Starting at the first line of the data below, retype every line up to and including the one containing "def Thread.tag (t".

= Beginning of Section =

-- ==== Sys2Proof/Machine/Operands.lean ====
section
/-! DEFINITION. Operand forms: registers, pairs and spans with their tags, predicates and guards, addresses; and the shared
course of an instruction through the steps of R235: checks, guards, effect, retirement, branches and parking. -/

namespace Sys2Proof.Machine

/-! ## Registers (R15, R16, R147, R232, R233) -/

/-- A general register; 255 is gz, which reads zero with tag RAW (R232). -/
def Thread.reg (t : Thread) (n : Nat) : Reg := if n = 255 then {} else (t.regs[n]?).getD {}

/-- A register's value. -/
def Thread.val (t : Thread) (r : GReg) : Word := (t.reg r.toNat).val

/-- A register's tag. -/
def Thread.tag (t : Thread) (r : GReg) : Tag := (t.reg r.toNat).tag

/-- A pair's value: its low word in the even register (R238). -/
def Thread.pair (t : Thread) (r : GReg) : Dword := joinWords (t.reg r.toNat).val (t.reg (r.toNat + 1)).val

/-- A register written: gz discards it, and a pending long-latency result of the register never lands after it (R224). R224
lets a read within the window give the earlier or the later write where the later one is held back: the model gives the later
one (DESIGN CHOICE, log 92). -/
def Thread.setReg (t : Thread) (n : Nat) (v : Reg) : Thread :=
  { t with regs := t.regs.set n v, pend := t.pend.filter (·.reg != n) }

/-- A register written with a value and a tag. -/
def Thread.put (t : Thread) (d : GReg) (v : Word) (tag : Tag) : Thread := t.setReg d.toNat { val := v, tag }

/-- A pair written, both registers with the tags given. -/
def Thread.putPair (t : Thread) (d : GReg) (v : Dword) (lo hi : Tag) : Thread :=
  (t.setReg d.toNat { val := loWord v, tag := lo }).setReg (d.toNat + 1) { val := hiWord v, tag := hi }

/-- A span written from register `n` on. -/
def Thread.putSpan (t : Thread) (n : Nat) : List Reg → Thread
  | [] => t
  | r :: l => (t.setReg n r).putSpan (n + 1) l

/-- The words of a span. -/
def Thread.span (t : Thread) (r : GReg) (n : Nat) : List Word := (List.range n).map fun i => (t.reg (r.toNat + i)).val

/-- A predicate: 7 reads true (R232). -/
def Thread.pred (t : Thread) (p : PReg) : Bool := p == 7 || t.preds.getLsbD p.toNat

/-- A predicate written: a write to 7 is discarded (R232). -/
def Thread.setPred (t : Thread) (p : PReg) (v : Bool) : Thread :=
  if p = 7 then t
  else
    let bit : BitVec 7 := 1 <<< p.toNat
    { t with preds := if v then t.preds ||| bit else t.preds &&& ~~~bit }

/-- A guard's value in a thread (R222). -/
def Thread.guard (t : Thread) (g : Guard) : Bool := t.pred g.p != g.neg

/-- Whether an instruction executes in a thread (R222). -/
def Thread.guards (t : Thread) (h : Hdr) : Bool := t.guard h.g0 && t.guard h.g1

/-- Every register that the operands span, except gz, lies below the register count (R16, R232): a span may end at gz, and
none goes past it (R233). -/
def Thread.regsBelow (t : Thread) (us : List RegUse) : Bool :=
  us.all fun u => (List.range u.span).all fun i =>
    decide (u.base.toNat + i = 255) || decide (u.base.toNat + i < t.regs.length)

/-- FORMAT_MISMATCH of a typed source (R149, R350): field 0 A, 1 B, 2 C. -/
def formatStop (field : Nat) (read : Tag) : Stop :=
  .trap { cause := cFormat, detail0 := BitVec.ofNat 64 (read.code.toNat + 256 * field) }

/-- The tag check of a typed source register: its own tag or RAW (R149). -/
def Thread.typed (t : Thread) (n : Nat) (want : Tag) (field : Nat) : Except Stop Unit :=
  let g := (t.reg n).tag
  if g = want ∨ g = .raw then .ok () else .error (formatStop field g)

/-- The tag check of an F64 pair (R149). -/
def Thread.typedF64 (t : Thread) (r : GReg) (field : Nat) : Except Stop Unit := do
  t.typed r.toNat .f64lo field
  t.typed (r.toNat + 1) .f64hi field

/-- The tag check of a span. -/
def Thread.typedSpan (t : Thread) (want : Tag) (field : Nat) : Nat → Nat → Except Stop Unit
  | _, 0 => .ok ()
  | r, n + 1 => do
    t.typed r want field
    t.typedSpan want field (r + 1) n

/-- A long-latency result: written at once with LA = 0, else pending for its window, after any earlier one of the same
register (R223, R224). -/
def Thread.putLong (t : Thread) (la : BitVec 4) (n : Nat) (l : List Reg) : Thread :=
  if la = 0 then t.putSpan n l
  else
    { t with pend := t.pend ++ (l.zipIdx n).filterMap fun p =>
        if p.2 < t.regs.length then some { reg := p.2, val := p.1, left := some (la.toNat + 1) } else none }

/-- A long-latency destination whose value an engine has still to produce (R321). -/
def Thread.awaitLong (t : Thread) (la : BitVec 4) (n count src : Nat) : Thread :=
  { t with pend := t.pend ++ (List.range count).filterMap fun i =>
      if n + i < t.regs.length then
        some { reg := n + i, val := {}, known := false, left := if la = 0 then none else some (la.toNat + 1), src }
      else none }

/-- Whether a pending result must land before the thread's next instruction, which reads the registers `us`, for its own sake:
its window is used up, or it has LA = 0 and the instruction reads its register (R223). -/
def Thread.dueSelf (t : Thread) (us : List RegUse) (p : Pend) : Bool :=
  match p.left with
  | some n => n == 0
  | none => us.any fun u => decide (u.base.toNat ≤ p.reg) && decide (p.reg < u.base.toNat + u.span) && t.regs.length != 0

/-- The pending results that must land before the thread's next instruction (R223), with those that the same register awaits
from earlier instructions: they land in order, and the later stands (R224). -/
def Thread.due (t : Thread) (us : List RegUse) (p : Pend) : Bool :=
  t.dueSelf us p || (t.pend.dropWhile (· != p)).any fun q => q.reg == p.reg && t.dueSelf us q

/-- The due results written. -/
def Thread.commitDue (t : Thread) (us : List RegUse) : Thread :=
  { t with
    regs := t.pend.foldl (fun r p => if t.due us p && p.known then r.set p.reg p.val else r) t.regs
    pend := t.pend.filter fun p => !(t.due us p && p.known) }

/-! ## What an instruction reads (R223) -/

/-- The instructions whose general-register operands are all sources. -/
def onlyReads : Instr → Bool
  | .icmp .. | .icmp64 .. | .pmovPut .. | .fcmp .. | .fcmp64 .. | .brx .. | .callx .. | .bind .. | .smovWrite .. => true
  | .st .. | .sts .. | .stl .. | .lda .. | .red .. | .redScratchpad .. | .pref .. | .cwb .. | .cinv .. => true
  | .spawn .. | .fset .. | .fsetFault .. | .fsetCancel .. | .fnew .. | .join .. | .leave .. | .bar .. | .fsetBit ..
  | .waitBit .. | .shipC .. | .shipO .. | .qpush .. => true
  | .accLd .. | .bcpy .. | .rcfg .. | .dscCfg .. | .rfbStart .. | .rfbAbort .. | .rmaPut .. | .rmaGet .. | .rmaFlag .. => true
  | .swr .. | .icinv .. | .perfCfg .. => true
  | _ => false

/-- The general registers that an instruction reads: of the others, the first operand is a destination. Conversions read C only for
a scale, and PACK.BX2 reads its destination as well (R257 to R259); SHIP.W reads its arguments (R288), and ACC.LD three registers
(R321). -/
def regReads (i : Instr) : List RegUse :=
  match i with
  | .shipW _ _ _ n a b c => [.pair a, .pair c, .run b n.toNat]
  | .cvt _ tgt src _ _ _ a c => src.cvtUse a :: (if tgt.scaled || src.scaled then [.one c] else [])
  | .pack _ tgt _ _ sc _ d a c =>
    tgt.packUse a :: ((if tgt = .bx2 then [.one d] else []) ++ if sc || tgt.scaled then [.one c] else [])
  | .unpack _ src _ _ sc _ _ a c => .one a :: (if sc || src.scaled then [.one c] else [])
  | .accLd _ _ a b c => [.run a 3, .one b, .one c]
  | _ => if onlyReads i then i.regUses else i.regUses.drop 1

/-- What a rank supplies to a collective in which also ranks whose guards are false do so (R307): its source A, and to SBCAST and
to the write form of SMOV only where it is the rank named. -/
def supplied (t : Thread) : Instr → List RegUse
  | .shfl _ _ _ _ a _ | .gshfl _ _ a _ => [.one a]
  | .sbcast _ b64 _ a n => if t.member.any (·.2 == n.toNat) then [if b64 then .pair a else .one a] else []
  | .smovWrite _ _ a n => if t.member.any (·.2 == n.toNat) then [.one a] else []
  | _ => []

/-- What a rank whose guards are true reads: of SBCAST and of the write form of SMOV, the source only in the rank named. -/
def rankReads (t : Thread) (i : Instr) : List RegUse :=
  match i with
  | .sbcast .. | .smovWrite .. => supplied t i
  | _ => regReads i

/-! ## Group-uniform registers (R38) -/

/-- An s-register. -/
def Group.sreg (g : Group) (n : Nat) : Reg := (g.sregs[n]?).getD {}

/-- An s-pair. -/
def Group.spair (g : Group) (n : Nat) : Dword := joinWords (g.sreg n).val (g.sreg (n + 1)).val

/-! ## Addresses (R228, R230) -/

/-- The target of BRA, CALL and MSET (R228). -/
def relTarget (pc : Dword) (imm : BitVec 24) : Dword := pc + 8 * imm.signExtend 64

/-- The address of a global access (R230). -/
def globalAddr (t : Thread) (a : GReg) (off : BitVec 8) (n : Nat) : Dword :=
  t.pair a + off.signExtend 64 * BitVec.ofNat 64 n

/-- The offset of a scratchpad or thread-local access (R230). -/
def localOff (t : Thread) (a : GReg) (off : BitVec 8) (n : Nat) : Word :=
  t.val a + off.signExtend 32 * BitVec.ofNat 32 n

/-- MISALIGNED unless a multiple (R83). -/
def aligned (a : Dword) (n : Nat) (acc : Acc := .read) : Except Stop Unit :=
  if a.toNat % n = 0 then .ok () else .error (trapAt cMisaligned a acc)

/-- ACCESS_VIOLATION unless canonical (R83). -/
def canon (a : Dword) (acc : Acc := .read) : Except Stop Unit :=
  if canonical a then .ok () else .error (trapAt cAccess a acc)

/-- The checks of a branch target (R220, R263). -/
def branchOk (a : Dword) : Except Stop Unit := do
  aligned a 8
  canon a

/-- A check with a cause. -/
def require (ok : Bool) (cause : BitVec 8) : Except Stop Unit := if ok then .ok () else .error (trapOf cause)

/-! ## Steps 2 to 4 of R235 -/

/-- Step 2: the cause of an opcode that the kind of core does not allow (R174, R175); `fn` are the low bits of FN. -/
def opcodeStop (op fn : Nat) (inSection : Bool) : Option (BitVec 8) :=
  if !inSection then (if op = 0x98 then some cIllegalOpcode else none)
  else if op = 0x36 then some cIllegalOpcode
  else if op ≤ 0x58 then none
  else if op = 0x97 then (if fn % 4 = 0 then some cShipWait else none)
  else if op = 0x91 ∨ op = 0x9B ∨ op = 0x96 ∨ op = 0x9A then some cShipWait
  else if [0x70, 0x71, 0x74, 0x75, 0x78, 0x79, 0x7C, 0x7D, 0x7E, 0x7F, 0x92, 0x93, 0x98, 0x99, 0x9C, 0xC0, 0xC1, 0xC2,
      0xC4, 0xC7, 0xC8].contains op then none
  else some cIllegalOpcode

/-- Step 2 for a word: its opcode is assigned (R237), and allowed on this kind of core. -/
def wordStop (w : Dword) (inSection : Bool) : Option (BitVec 8) :=
  let r := Raw.ofWord w
  if opAssigned r.op then opcodeStop r.op.toNat r.fn.toNat inSection else some cIllegalOpcode

/-- Step 4: the register or counter number of an instruction that the thread's state does not allow (R343, R359). -/
def State.privStop (s : State) (t : Thread) : Instr → Option Nat
  | .srd _ _ r => if r.needsH && t.priv != .h then some r.code.toNat else none
  | .swr _ r _ => if r.needsH && t.priv != .h then some r.code.toNat else none
  | .tret .. => if t.priv != .h then some 0 else none
  | .perfCfg _ n _ => some n.toNat
  | .perfRd _ _ n =>
    let granted :=
      match t.place.coreIdx? with
      | some k =>
        let c := (s.core k).perf.get ({} : Counter) n.toNat
        c.ctrl.getLsbD 30 && (c.ctrl.extractLsb' 20 10).toNat == t.ctx
      | none => false
    if granted then none else some n.toNat
  | _ => none

/-- Byte i of sy.bpctl: the kind and the size of breakpoint i (R355). -/
def Ctx.bp (x : Ctx) (i : Nat) : Nat × Nat :=
  let b := (x.bpctl.extractLsb' (8 * i) 8).toNat
  (b % 4, 2 ^ (b / 4 % 8))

= End of Section =

Answer space:
-- ==== Sys2Proof/Machine/Operands.lean ====
section
/-! DEFINITION. Operand forms: registers, pairs and spans with their tags, predicates and guards, addresses; and the shared
course of an instruction through the steps of R235: checks, guards, effect, retirement, branches and parking. -/

namespace Sys2Proof.Machine

/-! ## Registers (R15, R16, R147, R232, R233) -/

/-- A general register; 255 is gz, which reads zero with tag RAW (R232). -/
def Thread.reg (t : Thread) (n : Nat) : Reg := if n = 255 then {} else (t.regs[n]?).getD {}

/-- A register's value. -/
def Thread.val (t : Thread) (r : GReg) : Word := (t.reg r.toNat).val

/-- A register's tag. -/
def Thread.tag (t : Thread) (r : GReg) : Tag := (t.reg r.toNat).tag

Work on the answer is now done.